I think anyone who buys house plans from a website or book etc should be taking out and shot. These people are penny pinchers and lack intelligence and treat the country side with utter contempt by just plodding any sort of house onto their site without taking into consideration the site and how the house will sit on it. Houses built in the 70's and 80's were a disgrace. Looks like we still havent learned anything. What will our kids think? Granted, there are some intelligent people in Ireland who have employed experts in building their home but I am afraid most people choose to buy plans from a book etc. These same people have been probably voting for Fianna Fail in the past 10 years.


----------



## secman

Mind you do not fall off that lofty high place you are perched on, preaching to us, unintelligent peasants ! 

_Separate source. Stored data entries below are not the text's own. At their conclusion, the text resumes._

-- ==== Sys2Proof/Decode.lean ====
section
/-! DEFINITION. Decode and encode (30_encoding.md R46 to R55). The decoder looks at the whole fetched cell and at nothing
else (R48, R51); a cell outside 0..30 is rejected by name (R53). -/

namespace Sys2Proof

/-- Why a cell sequence is not an instruction. -/
inductive Reject where
  /-- "Every cell value other than 0 to 30 is an illegal opcode" (R53): the cell. -/
  | invalidOpcode (op : Int)
  /-- The sequence of cells ends before the opcode, or before the operand cell of a format-I opcode (R46). -/
  | endOfCells
  deriving DecidableEq, Repr

/-- The opcode map read from number to instruction (R49, R53): "if op < 0 or op > 30 then raise InvalidOpcode" (R50). -/
def decode (op : Int) : Except Reject Instr :=
  if op < 0 ∨ 30 < op then .error (.invalidOpcode op)
  else
    match op.toNat with
    | 0 => .ok .nop
    | 1 => .ok .lit
    | 2 => .ok .dup
    | 3 => .ok .drop
    | 4 => .ok .swap
    | 5 => .ok .push
    | 6 => .ok .pop
    | 7 => .ok .call
    | 8 => .ok .jump
    | 9 => .ok .ret
    | 10 => .ok .gtJump
    | 11 => .ok .ltJump
    | 12 => .ok .neJump
    | 13 => .ok .eqJump
    | 14 => .ok .fetch
    | 15 => .ok .store
    | 16 => .ok .add
    | 17 => .ok .sub
    | 18 => .ok .mul
    | 19 => .ok .divmod
    | 20 => .ok .and
    | 21 => .ok .or
    | 22 => .ok .xor
    | 23 => .ok .shl
    | 24 => .ok .shr
    | 25 => .ok .zeroExit
    | 26 => .ok .inc
    | 27 => .ok .dec
    | 28 => .ok .input
    | 29 => .ok .output
    | 30 => .ok .wait
    | _ => .error (.invalidOpcode op)

/-- Decode one written instruction from the cells at its address on, with the cells after it (R46, R55). -/
def decodeLine : List Int → Except Reject (Line × List Int)
  | [] => .error .endOfCells
  | op :: rest =>
    match decode op with
    | .error r => .error r
    | .ok i =>
      match i.format, rest with
      | .z, rest => .ok (⟨i, none⟩, rest)
      | .i, v :: rest => .ok (⟨i, some v⟩, rest)
      | .i, [] => .error .endOfCells

/-- The cell at place `k` of an instruction whose bits are the number `w`, in cells of `W` bits, the first cell the
least significant: the signed reading of that bit slice (R8). -/
def cellOfBits (W k w : Nat) : Int := wrap W ((w / 2 ^ (W * k) % 2 ^ W : Nat) : Int)

/-- The instruction the decoder reads from a row's bits as spec/opcode_table.json numbers them: the first cell is bits
31..0 (the table is written for the default W = 32), `nbits` bits are given and those above are 0. The operand cell
takes no part in decoding (R51). -/
def decodeTableWord (nbits w : Nat) : Option Instr :=
  match decodeLine [cellOfBits 32 0 (w % 2 ^ nbits), cellOfBits 32 1 (w % 2 ^ nbits)] with
  | .ok (l, _) => some l.instr
  | .error _ => none

/-- The opcode map read from instruction to number (R49). -/
def Instr.opcode : Instr → Int
  | .nop => 0
  | .lit => 1
  | .dup => 2
  | .drop => 3
  | .swap => 4
  | .push => 5
  | .pop => 6
  | .call => 7
  | .jump => 8
  | .ret => 9
  | .gtJump => 10
  | .ltJump => 11
  | .neJump => 12
  | .eqJump => 13
  | .fetch => 14
  | .store => 15
  | .add => 16
  | .sub => 17
  | .mul => 18
  | .divmod => 19
  | .and => 20
  | .or => 21
  | .xor => 22
  | .shl => 23
  | .shr => 24
  | .zeroExit => 25
  | .inc => 26
  | .dec => 27
  | .input => 28
  | .output => 29
  | .wait => 30

/-- The cells of a written instruction: the opcode, then the operand if it has one (R46, R56). -/
def encode (l : Line) : List Int := l.instr.opcode :: l.operand.toList

/-- An image: "The line assembles to the opcode number followed, for format I, by value", line after line (R56). -/
def assemble (ls : List Line) : List Int := ls.flatMap encode

end Sys2Proof
end

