-- ==== Sys2Proof/Machine/Arith.lean ====
section
/-! DEFINITION. The results of the arithmetic and logic instructions as functions of the two cells, `b` on the left and `a`
(the former top) on the right (43_arith_logic.md R76(b)). -/

namespace Sys2Proof.Machine

/-- ADD: `wrap(b + a)` (R77). -/
def addCell (W : Nat) (b a : Int) : Int := wrap W (b + a)

/-- SUB: `wrap(b - a)` (R78). -/
def subCell (W : Nat) (b a : Int) : Int := wrap W (b - a)

/-- MUL: `wrap(b * a)` (R79). -/
def mulCell (W : Nat) (b a : Int) : Int := wrap W (b * a)

/-- DIVMOD's quotient: `wrap(trunc(b / a))` (R80, R88). -/
def quotCell (W : Nat) (b a : Int) : Int := wrap W (Int.tdiv b a)

/-- DIVMOD's remainder: `b - a * trunc(b / a)`, exact (R80, R88). -/
def remCell (b a : Int) : Int := b - a * Int.tdiv b a

/-- AND: "bit by bit on the W-bit two's-complement representations" (R81, R76(e)). -/
def andCell (W : Nat) (b a : Int) : Int := (BitVec.ofInt W b &&& BitVec.ofInt W a).toInt

/-- OR (R82, R76(e)). -/
def orCell (W : Nat) (b a : Int) : Int := (BitVec.ofInt W b ||| BitVec.ofInt W a).toInt

/-- XOR (R83, R76(e)). -/
def xorCell (W : Nat) (b a : Int) : Int := (BitVec.ofInt W b ^^^ BitVec.ofInt W a).toInt

/-- SHL: `wrap(b * 2^a)` when `0 <= a < W`, else 0 (R84, decision D9). -/
def shlCell (W : Nat) (b a : Int) : Int :=
  if 0 ≤ a ∧ a < (W : Int) then wrap W (b * ((2 ^ a.toNat : Nat) : Int)) else 0

/-- SHR, logical: `wrap(floor(u(b) / 2^a))` when `0 <= a < W`, else 0 (R85, decision D9). `u(b)` is not negative for a
cell of `W` bits, so the floor division is `/` on the integers. -/
def shrCell (W : Nat) (b a : Int) : Int :=
  if 0 ≤ a ∧ a < (W : Int) then wrap W (unsignedOf W b / ((2 ^ a.toNat : Nat) : Int)) else 0

/-- INC: `wrap(a + 1)` (R86). -/
def incCell (W : Nat) (a : Int) : Int := wrap W (a + 1)

/-- DEC: `wrap(a - 1)` (R87). -/
def decCell (W : Nat) (a : Int) : Int := wrap W (a - 1)

end Sys2Proof.Machine
end

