-- ==== Sys2Proof/Machine/PortFamily.lean ====
section
/-! DEFINITION. The port I/O instructions, opcodes 28 to 30 (44_port_io.md R89 to R94). -/

namespace Sys2Proof.Machine

/-- IN (R90), case by case: a pending byte is pushed zero-extended and consumed; with none and a halt requested the core
halts, `ip` unchanged; with neither "no state change; the instruction stays pending", which the model marks in
`inPending` (log entry 6). The interpreter hands it a state with that mark clear. -/
def execInput (s : State) : Host.Outcome State Fault Refusal :=
  match requestInput s with
  | .byte b => commit s do
      let s ← dPush s (zext8 b)
      .ok (s.takeByte.advance 1)
  | .haltRequested => .next s.halt
  | .waiting => .next (s.setPending true)

/-- OUT: pop `a`, emit it whole (R92). -/
def execOutput (s : State) : Host.Outcome State Fault Refusal := commit s do
  let (a, s) ← dPop s
  .ok ((s.emit a).advance 1)

/-- WAIT: notify the host, `ip <- ip + 1`; it never blocks (R94; C2 of 90_conflicts.md). -/
def execWait (s : State) : Host.Outcome State Fault Refusal := commit s (.ok (s.signalWait.advance 1))

end Sys2Proof.Machine
end

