-- ==== Sys2Proof/Certificates/Slice0/Obligations.lean ====
section
/-! DEFINITION. The statements for the provers: what the numbered rules of spec/ say the machine and its instructions do.
A result is written as the whole next state, so it is the frame too: every field not named is unchanged. -/

open Sys2Proof Sys2Proof.Machine

/-- NOP only advances ip by 1. 40_stack.md R58. -/
def Obligations.NopAdvancesIp : Prop :=
  decode 0 = .ok .nop ∧ Instr.cells .nop = 1 ∧ ∀ s : State, exec .nop s = .next { s with ip := s.ip + 1 }

/-- LIT pushes the operand cell and advances ip by 2; OutOfBounds is tested before StackOverflow. 40_stack.md R59. -/
def Obligations.LitPushesTheOperandCell : Prop :=
  decode 1 = .ok .lit ∧ Instr.cells .lit = 2 ∧ ∀ s : State,
    (s.InImage (s.ip + 1) → s.dstack.length ≠ s.build.dstackDepth → exec .lit s =
      .next { s with dstack := s.img.read (s.ip + 1).toNat :: s.dstack, ip := s.ip + 2 }) ∧
    (¬ s.InImage (s.ip + 1) → exec .lit s =
      .next { s with halted := true, faultKind := .outOfBounds, faultIp := s.ip }) ∧
    (s.InImage (s.ip + 1) → s.dstack.length = s.build.dstackDepth → exec .lit s =
      .next { s with halted := true, faultKind := .stackOverflow, faultIp := s.ip })

/-- DUP pushes a copy of the top of the data stack. 40_stack.md R60. -/
def Obligations.DupPushesTheTop : Prop :=
  decode 2 = .ok .dup ∧ Instr.cells .dup = 1 ∧ ∀ s : State,
    (∀ a rest, s.dstack = a :: rest → s.dstack.length ≠ s.build.dstackDepth → exec .dup s =
      .next { s with dstack := a :: a :: rest, ip := s.ip + 1 }) ∧
    (s.dstack = [] → exec .dup s =
      .next { s with halted := true, faultKind := .stackUnderflow, faultIp := s.ip }) ∧
    (∀ a rest, s.dstack = a :: rest → s.dstack.length = s.build.dstackDepth → exec .dup s =
      .next { s with halted := true, faultKind := .stackOverflow, faultIp := s.ip })

/-- DROP pops the data stack and discards the cell. 40_stack.md R61. -/
def Obligations.DropDiscardsTheTop : Prop :=
  decode 3 = .ok .drop ∧ Instr.cells .drop = 1 ∧ ∀ s : State,
    (∀ a rest, s.dstack = a :: rest → exec .drop s = .next { s with dstack := rest, ip := s.ip + 1 }) ∧
    (s.dstack = [] → exec .drop s =
      .next { s with halted := true, faultKind := .stackUnderflow, faultIp := s.ip })

/-- SWAP exchanges the top two cells of the data stack. 40_stack.md R62. That the size is within the capacity is the invariant of StepKeepsStacksBounded. -/
def Obligations.SwapExchangesTheTopTwo : Prop :=
  decode 4 = .ok .swap ∧ Instr.cells .swap = 1 ∧ ∀ s : State,
    (∀ a b rest, s.dstack = a :: b :: rest → s.dstack.length ≤ s.build.dstackDepth → exec .swap s =
      .next { s with dstack := b :: a :: rest, ip := s.ip + 1 }) ∧
    (s.dstack.length < 2 → exec .swap s =
      .next { s with halted := true, faultKind := .stackUnderflow, faultIp := s.ip })

/-- PUSH moves the top of the data stack to the address stack. 40_stack.md R63. -/
def Obligations.PushMovesToTheAddressStack : Prop :=
  decode 5 = .ok .push ∧ Instr.cells .push = 1 ∧ ∀ s : State,
    (∀ a rest, s.dstack = a :: rest → s.astack.length ≠ s.build.astackDepth → exec .push s =
      .next { s with dstack := rest, astack := a :: s.astack, ip := s.ip + 1 }) ∧
    (s.dstack = [] → exec .push s =
      .next { s with halted := true, faultKind := .stackUnderflow, faultIp := s.ip }) ∧
    (∀ a rest, s.dstack = a :: rest → s.astack.length = s.build.astackDepth → exec .push s =
      .next { s with halted := true, faultKind := .stackOverflow, faultIp := s.ip })

/-- POP moves the top of the address stack to the data stack. 40_stack.md R64. -/
def Obligations.PopMovesToTheDataStack : Prop :=
  decode 6 = .ok .pop ∧ Instr.cells .pop = 1 ∧ ∀ s : State,
    (∀ a rest, s.astack = a :: rest → s.dstack.length ≠ s.build.dstackDepth → exec .pop s =
      .next { s with astack := rest, dstack := a :: s.dstack, ip := s.ip + 1 }) ∧
    (s.astack = [] → exec .pop s =
      .next { s with halted := true, faultKind := .stackUnderflow, faultIp := s.ip }) ∧
    (∀ a rest, s.astack = a :: rest → s.dstack.length = s.build.dstackDepth → exec .pop s =
      .next { s with halted := true, faultKind := .stackOverflow, faultIp := s.ip })

/-- CALL pushes ip+1 and jumps to the operand; StackOverflow is tested before OutOfBounds. 41_control.md R66 (C1 of 90_conflicts.md: the cell pushed is ip + 1, as the spec settles it). -/
def Obligations.CallSavesItsOperandAddress : Prop :=
  decode 7 = .ok .call ∧ Instr.cells .call = 2 ∧ ∀ s : State,
    (s.astack.length ≠ s.build.astackDepth → s.InImage (s.ip + 1) → exec .call s =
      .next { s with astack := (s.ip + 1) :: s.astack, ip := s.img.read (s.ip + 1).toNat }) ∧
    (s.astack.length = s.build.astackDepth → exec .call s =
      .next { s with halted := true, faultKind := .stackOverflow, faultIp := s.ip }) ∧
    (s.astack.length ≠ s.build.astackDepth → ¬ s.InImage (s.ip + 1) → exec .call s =
      .next { s with halted := true, faultKind := .outOfBounds, faultIp := s.ip })

/-- JUMP sets ip to the operand cell. 41_control.md R67. -/
def Obligations.JumpSetsIpToTheOperand : Prop :=
  decode 8 = .ok .jump ∧ Instr.cells .jump = 2 ∧ ∀ s : State,
    (s.InImage (s.ip + 1) → exec .jump s = .next { s with ip := s.img.read (s.ip + 1).toNat }) ∧
    (¬ s.InImage (s.ip + 1) → exec .jump s =
      .next { s with halted := true, faultKind := .outOfBounds, faultIp := s.ip })

/-- RETURN sets ip to exactly the cell popped from the address stack. 41_control.md R68. -/
def Obligations.ReturnSetsIpToThePoppedCell : Prop :=
  decode 9 = .ok .ret ∧ Instr.cells .ret = 1 ∧ ∀ s : State,
    (∀ r rest, s.astack = r :: rest → exec .ret s = .next { s with astack := rest, ip := r }) ∧
    (s.astack = [] → exec .ret s =
      .next { s with halted := true, faultKind := .stackUnderflow, faultIp := s.ip })

/-- GT_JUMP jumps to the operand exactly when b > a. 41_control.md R69; the signed reading and the operand read on the taken path alone are R65(e), R65(f) (the spec's decisions D13, D10). -/
def Obligations.GtJumpComparesTheTopTwo : Prop :=
  decode 10 = .ok .gtJump ∧ Instr.cells .gtJump = 2 ∧ ∀ s : State,
    (∀ a b rest, s.dstack = a :: b :: rest → b > a → s.InImage (s.ip + 1) → exec .gtJump s =
      .next { s with dstack := rest, ip := s.img.read (s.ip + 1).toNat }) ∧
    (∀ a b rest, s.dstack = a :: b :: rest → b > a → ¬ s.InImage (s.ip + 1) → exec .gtJump s =
      .next { s with halted := true, faultKind := .outOfBounds, faultIp := s.ip }) ∧
    (∀ a b rest, s.dstack = a :: b :: rest → b ≤ a → exec .gtJump s =
      .next { s with dstack := rest, ip := s.ip + 2 }) ∧
    (s.dstack.length < 2 → exec .gtJump s =
      .next { s with halted := true, faultKind := .stackUnderflow, faultIp := s.ip })

/-- LT_JUMP jumps to the operand exactly when b < a. 41_control.md R70; the signed reading and the operand read on the taken path alone are R65(e), R65(f) (the spec's decisions D13, D10). -/
def Obligations.LtJumpComparesTheTopTwo : Prop :=
  decode 11 = .ok .ltJump ∧ Instr.cells .ltJump = 2 ∧ ∀ s : State,
    (∀ a b rest, s.dstack = a :: b :: rest → b < a → s.InImage (s.ip + 1) → exec .ltJump s =
      .next { s with dstack := rest, ip := s.img.read (s.ip + 1).toNat }) ∧
    (∀ a b rest, s.dstack = a :: b :: rest → b < a → ¬ s.InImage (s.ip + 1) → exec .ltJump s =
      .next { s with halted := true, faultKind := .outOfBounds, faultIp := s.ip }) ∧
    (∀ a b rest, s.dstack = a :: b :: rest → a ≤ b → exec .ltJump s =
      .next { s with dstack := rest, ip := s.ip + 2 }) ∧
    (s.dstack.length < 2 → exec .ltJump s =
      .next { s with halted := true, faultKind := .stackUnderflow, faultIp := s.ip })

/-- NE_JUMP jumps to the operand exactly when b != a. 41_control.md R71; the signed reading and the operand read on the taken path alone are R65(e), R65(f) (the spec's decisions D13, D10). -/
def Obligations.NeJumpComparesTheTopTwo : Prop :=
  decode 12 = .ok .neJump ∧ Instr.cells .neJump = 2 ∧ ∀ s : State,
    (∀ a b rest, s.dstack = a :: b :: rest → b ≠ a → s.InImage (s.ip + 1) → exec .neJump s =
      .next { s with dstack := rest, ip := s.img.read (s.ip + 1).toNat }) ∧
    (∀ a b rest, s.dstack = a :: b :: rest → b ≠ a → ¬ s.InImage (s.ip + 1) → exec .neJump s =
      .next { s with halted := true, faultKind := .outOfBounds, faultIp := s.ip }) ∧
    (∀ a b rest, s.dstack = a :: b :: rest → b = a → exec .neJump s =
      .next { s with dstack := rest, ip := s.ip + 2 }) ∧
    (s.dstack.length < 2 → exec .neJump s =
      .next { s with halted := true, faultKind := .stackUnderflow, faultIp := s.ip })

/-- EQ_JUMP jumps to the operand exactly when b == a. 41_control.md R72; the signed reading and the operand read on the taken path alone are R65(e), R65(f) (the spec's decisions D13, D10). -/
def Obligations.EqJumpComparesTheTopTwo : Prop :=
  decode 13 = .ok .eqJump ∧ Instr.cells .eqJump = 2 ∧ ∀ s : State,
    (∀ a b rest, s.dstack = a :: b :: rest → b = a → s.InImage (s.ip + 1) → exec .eqJump s =
      .next { s with dstack := rest, ip := s.img.read (s.ip + 1).toNat }) ∧
    (∀ a b rest, s.dstack = a :: b :: rest → b = a → ¬ s.InImage (s.ip + 1) → exec .eqJump s =
      .next { s with halted := true, faultKind := .outOfBounds, faultIp := s.ip }) ∧
    (∀ a b rest, s.dstack = a :: b :: rest → b ≠ a → exec .eqJump s =
      .next { s with dstack := rest, ip := s.ip + 2 }) ∧
    (s.dstack.length < 2 → exec .eqJump s =
      .next { s with halted := true, faultKind := .stackUnderflow, faultIp := s.ip })

/-- ZERO_EXIT pops a cell and returns exactly when it is 0. 41_control.md R73. That a non-zero operand is popped too is the spec's own decision D31 (92_eei_decisions.md). -/
def Obligations.ZeroExitReturnsOnZero : Prop :=
  decode 25 = .ok .zeroExit ∧ Instr.cells .zeroExit = 1 ∧ ∀ s : State,
    (∀ rest r arest, s.dstack = 0 :: rest → s.astack = r :: arest → exec .zeroExit s =
      .next { s with dstack := rest, astack := arest, ip := r }) ∧
    (∀ rest, s.dstack = 0 :: rest → s.astack = [] → exec .zeroExit s =
      .next { s with halted := true, faultKind := .stackUnderflow, faultIp := s.ip }) ∧
    (∀ a rest, s.dstack = a :: rest → a ≠ 0 → exec .zeroExit s =
      .next { s with dstack := rest, ip := s.ip + 1 }) ∧
    (s.dstack = [] → exec .zeroExit s =
      .next { s with halted := true, faultKind := .stackUnderflow, faultIp := s.ip })

/-- FETCH replaces the address on the data stack by the cell there. 42_memory_access.md R74. That the size is within the capacity is the invariant of StepKeepsStacksBounded. -/
def Obligations.FetchReadsTheAddressedCell : Prop :=
  decode 14 = .ok .fetch ∧ Instr.cells .fetch = 1 ∧ ∀ s : State,
    (∀ a rest, s.dstack = a :: rest → s.dstack.length ≤ s.build.dstackDepth → s.InImage a → exec .fetch s =
      .next { s with dstack := s.img.read a.toNat :: rest, ip := s.ip + 1 }) ∧
    (∀ a rest, s.dstack = a :: rest → ¬ s.InImage a → exec .fetch s =
      .next { s with halted := true, faultKind := .outOfBounds, faultIp := s.ip }) ∧
    (s.dstack = [] → exec .fetch s =
      .next { s with halted := true, faultKind := .stackUnderflow, faultIp := s.ip })

/-- STORE writes the second cell at the address on top, and no other cell of the Image. 42_memory_access.md R75. The canonical form is the invariant of StepKeepsMemoryAndCells. -/
def Obligations.StoreWritesTheAddressedCell : Prop :=
  decode 15 = .ok .store ∧ Instr.cells .store = 1 ∧ ∀ s : State,
    (∀ a b rest, s.dstack = a :: b :: rest → s.InImage a → s.img.wf → ∃ m : Memory,
      exec .store s = .next { s with dstack := rest, img := m, ip := s.ip + 1 } ∧
        m.read a.toNat = b ∧ ∀ x, x ≠ a.toNat → m.read x = s.img.read x) ∧
    (∀ a b rest, s.dstack = a :: b :: rest → ¬ s.InImage a → exec .store s =
      .next { s with halted := true, faultKind := .outOfBounds, faultIp := s.ip }) ∧
    (s.dstack.length < 2 → exec .store s =
      .next { s with halted := true, faultKind := .stackUnderflow, faultIp := s.ip })

/-- ADD replaces the top two cells by wrap(b + a). 43_arith_logic.md R77; the wrap is R76(c) (the spec's decision D2), written out here from R8. Size within capacity: StepKeepsStacksBounded; W of a legal build: R4. -/
def Obligations.AddPushesTheWrappedSum : Prop :=
  decode 16 = .ok .add ∧ Instr.cells .add = 1 ∧ ∀ s : State,
    (∀ a b rest, s.dstack = a :: b :: rest → s.dstack.length ≤ s.build.dstackDepth → s.build.legal = true → ∃ v k : Int,
      exec .add s = .next { s with dstack := v :: rest, ip := s.ip + 1 } ∧
        Fits s.build.cellBits v ∧ b + a = v + k * 2 ^ s.build.cellBits) ∧
    (s.dstack.length < 2 → exec .add s =
      .next { s with halted := true, faultKind := .stackUnderflow, faultIp := s.ip })
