/-- The cell that differs from `x` by a multiple of `2^W` is `wrap x`. -/
theorem wrap_add_mul_of_fits {W : Nat} (hW : 1 ≤ W) {v : Int} (hv : Fits W v) (k : Int) : wrap W (v + k * 2 ^ W) = v := by
  have hdrop : wrap W (v + k * 2 ^ W) = wrap W v := by
    simpa [wrap] using Int.add_mul_bmod_self_right v k (2 ^ W)
  rw [hdrop, wrap_of_fits hW hv]

theorem minCell_fits (W : Nat) : Fits W (minCell W) := by
  have h0 := fits_zero W
  exact ⟨le_rfl, h0.1.trans h0.2⟩

theorem maxCell_fits (W : Nat) : Fits W (maxCell W) := by
  have h0 := fits_zero W
  exact ⟨h0.1.trans h0.2, le_rfl⟩

/-- `MAX + 1 = MIN` (R76(c)). -/
theorem wrap_maxCell_add_one {W : Nat} (hW : 1 ≤ W) : wrap W (maxCell W + 1) = minCell W := by
  have hover : maxCell W + 1 = minCell W + 1 * 2 ^ W := by rw [two_pow_eq_range hW]; ring
  rw [hover, wrap_add_mul_of_fits hW (minCell_fits W)]

/-- `MIN - 1 = MAX` (R76(c)). -/
theorem wrap_minCell_sub_one {W : Nat} (hW : 1 ≤ W) : wrap W (minCell W - 1) = maxCell W := by
  have hunder : minCell W - 1 = maxCell W + (-1) * 2 ^ W := by rw [two_pow_eq_range hW]; ring
  rw [hunder, wrap_add_mul_of_fits hW (maxCell_fits W)]

namespace Machine

/-! #### INC and DEC (R86, R87) -/

theorem incCell_of_fits {W : Nat} (hW : 1 ≤ W) {a : Int} (ha : Fits W a) :
    incCell W a = if a = maxCell W then minCell W else a + 1 := by
  obtain ⟨hmin, hmax⟩ := ha
  unfold incCell
  split
  · next h => rw [h, wrap_maxCell_add_one hW]
  · next h => exact wrap_of_fits hW ⟨by omega, by omega⟩

theorem decCell_of_fits {W : Nat} (hW : 1 ≤ W) {a : Int} (ha : Fits W a) :
    decCell W a = if a = minCell W then maxCell W else a - 1 := by
  obtain ⟨hmin, hmax⟩ := ha
  unfold decCell
  split
  · next h => rw [h, wrap_minCell_sub_one hW]
  · next h => exact wrap_of_fits hW ⟨by omega, by omega⟩

/-! #### The quotient and the remainder (R80, R88) -/

/-- MIN / -1 is the one division whose exact quotient is no cell; it wraps to MIN (decision D8). -/
theorem quotCell_minCell_neg_one {W : Nat} (hW : 1 ≤ W) : quotCell W (minCell W) (-1) = minCell W := by
  have hover : Int.tdiv (minCell W) (-1) = maxCell W + 1 := by
    rw [Int.tdiv_neg, Int.tdiv_one]
    unfold maxCell minCell
    omega
  rw [quotCell, hover, wrap_maxCell_add_one hW]

theorem remCell_neg_one (b : Int) : remCell b (-1) = 0 := by
  rw [remCell, Int.tdiv_neg, Int.tdiv_one]
  omega

/-- Every other quotient of two cells is a cell. A divisor of magnitude 2 or more halves the magnitude of `b` at least, which
brings even MIN inside the range. -/
theorem tdiv_fits {W : Nat} {a b : Int} (hb : Fits W b) (ha : a ≠ 0) (hover : ¬ (b = minCell W ∧ a = -1)) :
    Fits W (Int.tdiv b a) := by
  have hpos : 0 < 2 ^ (W - 1) := Nat.two_pow_pos _
  obtain ⟨hmin, hmax⟩ := hb
  unfold Fits
  unfold minCell at *
  unfold maxCell at *
  by_cases hone : a = 1
  · rw [hone, Int.tdiv_one]
    exact ⟨hmin, hmax⟩
  by_cases hneg : a = -1
  · rw [hneg, Int.tdiv_neg, Int.tdiv_one]
    omega
  · have hhalf : (Int.tdiv b a).natAbs ≤ b.natAbs / 2 := by
      rw [Int.natAbs_tdiv]
      exact Nat.div_le_div_left (by omega) two_pos
    omega
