-- ==== Sys2Proof/Syntax.lean ====
section
/-!
DEFINITION. Sys2Proof/Syntax.lean: the commands the module takes, one constructor per row of spec/opcode_table.json in the
table's order. Every command carries `t`, the MONO time in ns at which it happens (R68; log 1); a command from the host or
the monitor carries its path. What a command brings from the outside (a frame's bytes, a measured level, data read from a
source) is an operand.
-/

namespace Sys2Proof

/-- The path a register access or command comes by (R457): the host through BAR0, or the Xiyth monitor. -/
inductive Path where
  | host | monitor
  deriving DecidableEq, Repr

/-- The code of a path in registers: 0 host, 1 monitor. -/
def Path.code : Path → Nat
  | .host => 0
  | .monitor => 1

/-- A PTP message as IEEE 1588 decodes it (R74), for the device's own domain. An announce brings the port state its data-set
comparison leads to; a Sync is complete, with its follow-up where it is two-step; times are TAI ns, corrections ns. -/
inductive PtpMsg where
  | announce (portState clockClass accuracy steps gmId : Nat) (utc : Option Int) (leap61 leap59 : Bool) (inaccuracy : Nat)
  | sync (origin : Nat) (correction : Int) (stamp interval : Nat)
  | pdelay (t1 t2 t3 t4 : Nat) (correction : Int)
  | pdelayReq (stamp : Nat)
  deriving DecidableEq, Repr


/-- Who owns an uncorrectable memory word (R282): a configuration store, the state of a thread, tracker, area, alarm point in a lane or
flow point, a Loom entry (lattice, slot tag, TID), a queued packet (queue, SEQ), a staged ledger record, a page of a capture
region. -/
inductive MemOwner where
  | none
  | config
  | thread (tid : Nat)
  | tracker (k : Nat)
  | area (a : Nat)
  | point (lane ap : Nat)
  | energy (fp : Nat)
  | loom (lattice tag tid : Nat)
  | packet (q seq : Nat)
  | staging (acc : Nat)
  | capture (region page : Nat)
  deriving DecidableEq, Repr

/-- What a scrub finds (R280): a pass over the whole memory has ended after some ms; a single-bit error; an uncorrectable word, with
whether its re-read succeeded and whether the repair reserve or the region's spares are exhausted (R282). -/
inductive ScrubFind where
  | pass (ms : Nat)
  | single (element : Nat)
  | double (element : Nat) (ok spent : Bool) (owner : MemOwner)
  deriving DecidableEq, Repr

/-- A measurement of the islands (R440): least canary slack by island in 0.01 % of the clock period, ring oscillator frequency by island
in kHz, T_j in 0.1 °C. -/
structure ClockMeasure where
  slack : List (Nat × Int)
  ring : List (Nat × Nat)
  tj : Int
  deriving DecidableEq, Repr

/-- What a command given by its opcode alone may bring from the outside: the measurement of a REPLAN; the blocks a scan has done when
SCAN_STOP stops it. -/
structure CmdInput where
  measure : ClockMeasure := ⟨[], [], 0⟩
  blocks : Nat := 0
  deriving DecidableEq, Repr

Soner the better bleeding hearts take a hike !

Yours 

Secman


----------



## sydthebeat

Patrick2008 said:


> I think anyone who buys house plans from a website or book etc should be taking out and shot. These people are penny pinchers and lack intelligence and treat the country side with utter contempt by just plodding any sort of house onto their site without taking into consideration the site and how the house will sit on it.



bull crap....

the onus on what kind of house is to be built is squarely in the hands of the planners..... they have the final say, not the applicants.

If the planners deem the 'plan-a-home' or 'irish house plans' designs good enough then on their head be it.... pick up teh argument with them...


----------



## Buildright

Planners don't adjudicate on house designs or matters of taste, just because a building gets planning permission, dosent mean that it has been approved as a design. I traveled 400 miles from belmullet to dublin via Cavan and I must agree with the sentiment that the quality of design of our one off housing in the last decade leaves a lot to be desired. Most of the new one off housing looks out of place in the landscape. We have taken designs that originally sought to bring the country to the city, in mock todor/georgian/edwardian decor patterns, scaled it up to adpt it for the suburbs and then perversely exported it back to the countryside with attendant lawns. The result is that these substandard designs look like they were helicoptered onto the site, with no regard for context or sense of place. A mobile home would feel more natural on the site. One simple idea is to plant trees before you ever go for planning.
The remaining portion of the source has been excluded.